'At risk!' Women warned rising cost of living may affect pension pot – key steps to take

6 mins read


Research has showcased that the gender pension gap is sitting at 40.3 percent, a worrying statistic for women of every age. However, as the cost of living sinks its teeth into household finances, pre-pension age women may need to find ways to make their money stretch even further in the hopes of avoiding retirement poverty.

The gender pension gap sits at roughly 17 percent when a woman first starts her career but quickly snowballs throughout life until retirement sees them with a pension pot barely more than half the size of their male counterparts.

The rising cost of living is also expected to hit female finances harder which could create the perfect storm for women approaching their own retirement. 

Romi Savova, CEO of PensionBee, shared her expertise exclusively with Express.co.uk on how women may be able to save their retirement finances. 

She commented: “The rising cost of living will disproportionately affect women as the limited resources they have will now need to stretch even further. 

“Women are more likely to be ‘lower earners’ and have smaller pension pots at every stage of their career, and they are more likely to experience financial abuse.”

All of this combined leaves women “at risk of a higher level of vulnerability” throughout their careers and retirement. 

There are many barriers causing this dilemma, with Ms Savova indicating that the biggest of which is “societal expectations around caregiving and pressure to take on unpaid labour”. 

Research has indicated that women do roughly 40 percent more unpaid work than men, such as childcare and housework.


This unpaid labour doesn’t just mean women are working more without compensation but it also lowers their earning potential. 

Ms Savova explained: “The difference in paid working hours first presents itself in a woman’s late 20s to early 30s, the time when mothers typically tend to have their first child. 

“This difference peaks again in later life, as women aged 50 and over are twice as likely to provide unpaid care for others than their male counterparts. 

“As a result, men’s pension pots grow by an average of £90,000 more than women’s between the ages of 50 to 64. This is particularly worrying as women tend to live longer and often bear their own care costs.”

Taking on these unpaid duties mean women spend less time working in paid positions, which not only lowers their income but also their National Insurance contributions which then impacts their state pension entitlement. 

Ms Savova added: “Low earnings also limit womens’ potential to receive government incentives for saving, such as pension tax relief and Auto-Enrolment, throughout their careers.”

To help women get more out of their hard earned money when the data is stacked against them, Ms Savova shared some of her best tips for pension pots. 

She said: “One way women can try and boost their retirement savings is by consolidating any existing pensions into one pot, which can have a noticeable effect on their eventual pension income. 

“Not only does this avoid them losing out on any hard-earned savings, it means they only have to pay one set of fees, rather than multiple fees for various pots, which can erode a pension’s value over time.”

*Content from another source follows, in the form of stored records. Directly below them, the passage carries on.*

/-- Two devices that differ at most in the protocol's state, the ring, the queues and the log. -/
structure Device.Keeps (d d' : Device) : Prop where
  time : d'.time = d.time
  fire : d'.fire = d.fire
  rx : d'.rx = d.rx
  hist : d'.hist = d.hist
  ret : d'.ret = d.ret
  cal : d'.cal = d.cal
  cams : d'.cams = d.cams
  core : d'.core = d.core
  field : d'.field = d.field
  bist : d'.bist = d.bist
  sec : d'.sec = d.sec
  power : d'.power = d.power
  ready : d'.ready = d.ready

/-- A port of the ring but for the frames and the credit entries that wait at it for a superframe. -/
def RPort.base (x : RPort) : RPort := { x with x9 := [], grants := [] }

/-- Two devices that differ at most in the queues, the events under way, the windows that limit events and, where an event stream or a
mirror is bound, the frames at the ports: what the end of a step may still change. -/
structure Device.Rests (d d' : Device) : Prop where
  keeps : d.Keeps d'
  ring : { d'.ring with ports := d.ring.ports } = d.ring
  base : ∀ p, (d'.port p).base = (d.port p).base
  ports : d.qs.eventQ = 0xFFFF → d.qs.mirrorQ = 0xFFFF → d'.ring.ports = d.ring.ports
  log : d'.log = d.log
  sessions : d'.wcp.sessions = d.wcp.sessions
  waits : d'.wcp.waits = d.wcp.waits
  replies : d'.wcp.replies = d.wcp.replies
  inFlight : d'.wcp.inFlight = d.wcp.inFlight
  discarded : d'.wcp.discarded = d.wcp.discarded
  masks : d'.wcp.masks = d.wcp.masks
  resetAt : d'.wcp.resetAt = d.wcp.resetAt
  draws : d'.wcp.draws = d.wcp.draws

/-- The parts of the device; the ring's ports are a part of their own. -/
inductive Part
  | time | wcp | fire | rx | hist | ret | cal | ring | ports | qs | cams | core | field | bist | sec | power | log | ready
deriving DecidableEq, Repr

/-- A part is the same in two devices. -/
def Part.same : Part → Device → Device → Prop
  | .time, d, d' => d'.time = d.time
  | .wcp, d, d' => d'.wcp = d.wcp
  | .fire, d, d' => d'.fire = d.fire
  | .rx, d, d' => d'.rx = d.rx
  | .hist, d, d' => d'.hist = d.hist
  | .ret, d, d' => d'.ret = d.ret
  | .cal, d, d' => d'.cal = d.cal
  | .ring, d, d' => { d'.ring with ports := d.ring.ports } = d.ring
  | .ports, d, d' => d'.ring.ports = d.ring.ports
  | .qs, d, d' => d'.qs = d.qs
  | .cams, d, d' => d'.cams = d.cams
  | .core, d, d' => d'.core = d.core
  | .field, d, d' => d'.field = d.field
  | .bist, d, d' => d'.bist = d.bist
  | .sec, d, d' => d'.sec = d.sec
  | .power, d, d' => d'.power = d.power
  | .log, d, d' => d'.log = d.log
  | .ready, d, d' => d'.ready = d.ready

/-- The whole device but the parts named is the same. -/
def Device.OnlyIn (ps : List Part) (d d' : Device) : Prop := ∀ p, p ∉ ps → p.same d d'

/-- The canonical form of a sparse store: keys strictly rising, each above a bound. -/
def keysAbove {α : Type} : Option Nat → Map α → Prop
  | _, [] => True
  | lo, (a, _) :: t => (∀ l, lo = some l → l < a) ∧ keysAbove (some a) t

/-- The parts that reports reach: events and completions, the queues and the frames at the ports, the log. -/
def reports : List Part := [.wcp, .qs, .ports, .log]

/-- No event waits for its unit, and neither an event stream nor a mirror is bound: then a command alone changes the queues. -/
structure Device.Unstreamed (d : Device) : Prop where
  held : d.qs.evBuf = []
  events : d.qs.eventQ = 0xFFFF
  mirror : d.qs.mirrorQ = 0xFFFF

/-- A row leaves the device alone but for the time that passes. -/
def Idles (x : Host.Outcome State Fault Refusal) (d : Device) : Prop := Answers x (fun u => d.Rests u.dev)

/-! The command protocol (R39-R55, R440). -/

/-- A row of the command protocol: the time that passes, where its envelope stands, the command, how its session opens (only
`sys.session.open`) and what follows its response. -/
structure WcpRow where
  dt : Nat
  origin : Origin
  cmd : Cmd
  opens : Env → Device → Device × Bytes := noOpen
  after : Device → Device → Device := fun _ d => d

/-- Who sends an envelope of an open session. -/
def Env.ctx (e : Env) (d : Device) : Ctx :=
  { session := e.session, slot := (d.session e.session).slot, counter := e.counter, path := e.path, auth := true }

/-- Commands are served, and the envelope at the origin carries this one (R39, R41, R44). -/
structure Offered (o : Origin) (c : Cmd) (e : Env) (t : State) : Prop where
  serves : t.dev.serves = true
  there : t.envelope o = some e
  id : e.id = c.id

/-- A well-formed envelope of an open session with a valid tag and a counter above H, while the session has room (R50, R52-R55). -/
structure Authentic (e : Env) (d : Device) : Prop where
  formed : e.malformed = false
  named : e.session ≠ 0xFF
  opened : (d.session e.session).isOpen = true
  tagged : e.tagOk (keyBytes (d.session e.session).key) = true
  unused : (d.session e.session).find e.counter = none
  fresh : (d.session e.session).high.toNat < e.counter
  room : (d.session e.session).pending ≠ 16
  inFlight : e.tooMany = false

/-- The device once an envelope's tag has been computed (R361) and its counter consumed (R55). -/
def Cmd.taken (c : Cmd) (e : Env) (d : Device) : Device := (d.serveOrWait [5]).accept e (c.sealed e.payload)

/-- Every check of R440 passes, and nothing in the sealed domain holds the command back (R388). -/
structure Permitted (c : Cmd) (e : Env) (d : Device) : Prop where
  early : c.early (e.ctx d) e.payload (c.taken e d) = none
  now : (c.sealed e.payload && (c.taken e d).sealedBusy) = false
  late : c.late e.payload (c.taken e d) = none

/-- A command is accepted: offered, authentic and permitted. -/
structure Accepted (o : Origin) (c : Cmd) (e : Env) (t : State) : Prop where
  offered : Offered o c e t
  authentic : Authentic e t.dev
  permitted : Permitted c e t.dev

/-- The state after the response has been delivered and what follows it. -/
def WcpRow.answered (r : WcpRow) (s : State) (e : Env) (x : Device × Bytes) : State :=
  let t := s.elapse r.dt
  let u := State.deliver { t with dev := x.1 } r.origin e.path x.2
  State.settle { u with dev := r.after t.dev u.dev } s.dev

/-- The command of a row as it runs: what it does to the device, its counter consumed (R55), and its answer. -/
def WcpRow.runs (r : WcpRow) (s : State) (e : Env) : Device × Answer :=
  let d := (s.elapse r.dt).dev
  r.cmd.run (e.ctx d) e.payload (r.cmd.taken e d)

/-- The command is turned away as busy. -/
def WcpRow.busy (r : WcpRow) (s : State) (e : Env) : Bool :=
  match (r.runs s e).2 with
  | .done st _ => st == sBusy
  | .pend _ => false

/-- The state after a command of the protocol has run: its response carries the status and result it answers, which the session keeps,
or S_PENDING while it waits, when it changes nothing more than what waits. -/
def WcpRow.Ran (r : WcpRow) (s : State) (e : Env) (u : State) : Prop :=
  let d := (s.elapse r.dt).dev
  let x := r.runs s e
  let answer := fun (st : Nat) (res : Bytes) =>
    response (some (keyBytes (d.session e.session).key)) e.id e.session e.counter st 0 d.time.ns.toNat res
  match x.2 with
  | .done st res => u = r.answered s e
      (x.1.modSession e.session (fun q => q.update e.counter (fun y => { y with status := st, result := res.limit })), answer st res)
  | .pend _ => ∃ d', x.1.Keeps d' ∧ u = r.answered s e (d', answer sPending Bytes.nil)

As pension investments compound interest, time is of the essence to ensure the pot grows enough to be liveable in one’s later years. 

Because of this Ms Savova advised: “Leaving a pension invested for just a few years longer can dramatically increase a retirement income. While everyone can legally access their personal and workplace pensions from the age of 55 (57 from 2028), it doesn’t mean they always should, particularly in periods of high inflation.”

She concluded: “Before committing to retiring, women should carefully consider if they have any other sources of income besides their pension, and how long they anticipate it to last.”